Some Texas ranchers struggle in drought for abundant grass for herds

The U.S. Drought Monitor finds nearly 38 percent of the state is in severe drought, which means hardly any grass left for cattle to graze on could have an effect on buying meat at the grocery store.

Ranchers in far West Texas and the Panhandle, the eastern half of Texas, as well as the Hill Country bear the brunt of the drought--figuring out ways to maintain their livelihood.

Beef cattle producer and Texas Farm Bureau Associate Director of Commodity and Regulatory Activities Tracy Tomascik said for the past several years, the cattle herd in Texas and across the nation is on the rise, so pricing in regards to supply and demand are in place.

"The trickle-down effect, I don't think is going to be as exaggerated as it has been in years past, following prolonged droughts," said Tomascik. "I don't expect that we'll see a dramatic change or a shift at the grocery or the restaurant when it comes to buying beef."

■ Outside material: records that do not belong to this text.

/-- R262: a run that does not fault and executes no Fx15, under a host in its driver loop. If the host again and again
advances the timers, executing or not, DT comes to 0 and stays there, so that an Fx07 executed then reads 0; if the host
again and again executes too, an execution is still to come by then. If the host never advances the timers, DT never
changes. -/
def Obligations.DelayTimerRunsOutByTheHost : Prop :=
  ∀ (font : Config.Font) (h : HostCalls) (s : State), h.InDriverLoop →
    (∀ n, ∃ t, afterCalls font h s n = some t ∧ t.Running ∧
      (h n = .executeOne → ∀ x, t.fetch.bind decodeWord ≠ some (.ldDtVx x))) →
    (h.Ticks → ∃ N, (h.Executes → ∃ n, N ≤ n ∧ h n = .executeOne) ∧ ∀ n, N ≤ n → ∃ t u,
      afterCalls font h s n = some t ∧ t.dt = 0 ∧ afterCalls font h s (n + 1) = some u ∧
      ∀ x, h n = .executeOne → t.fetch.bind decodeWord = some (.ldVxDt x) → u.getV x = 0) ∧
    ((∀ n, h n ≠ .advanceTimers) → ∀ n t, afterCalls font h s n = some t → t.dt = s.dt)
end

Texas Beef Council's Russell Woodward said if the drought persists, it will eventually impact the price of beef at the grocery store.

"When it comes to beef prices, it really takes six to eight months or so to start to have a trickle-down effect into the grocery store," said Woodward.

Earlier this month, Governor Greg Abbott issued a state of disaster declaration for 17 counties due to drought conditions.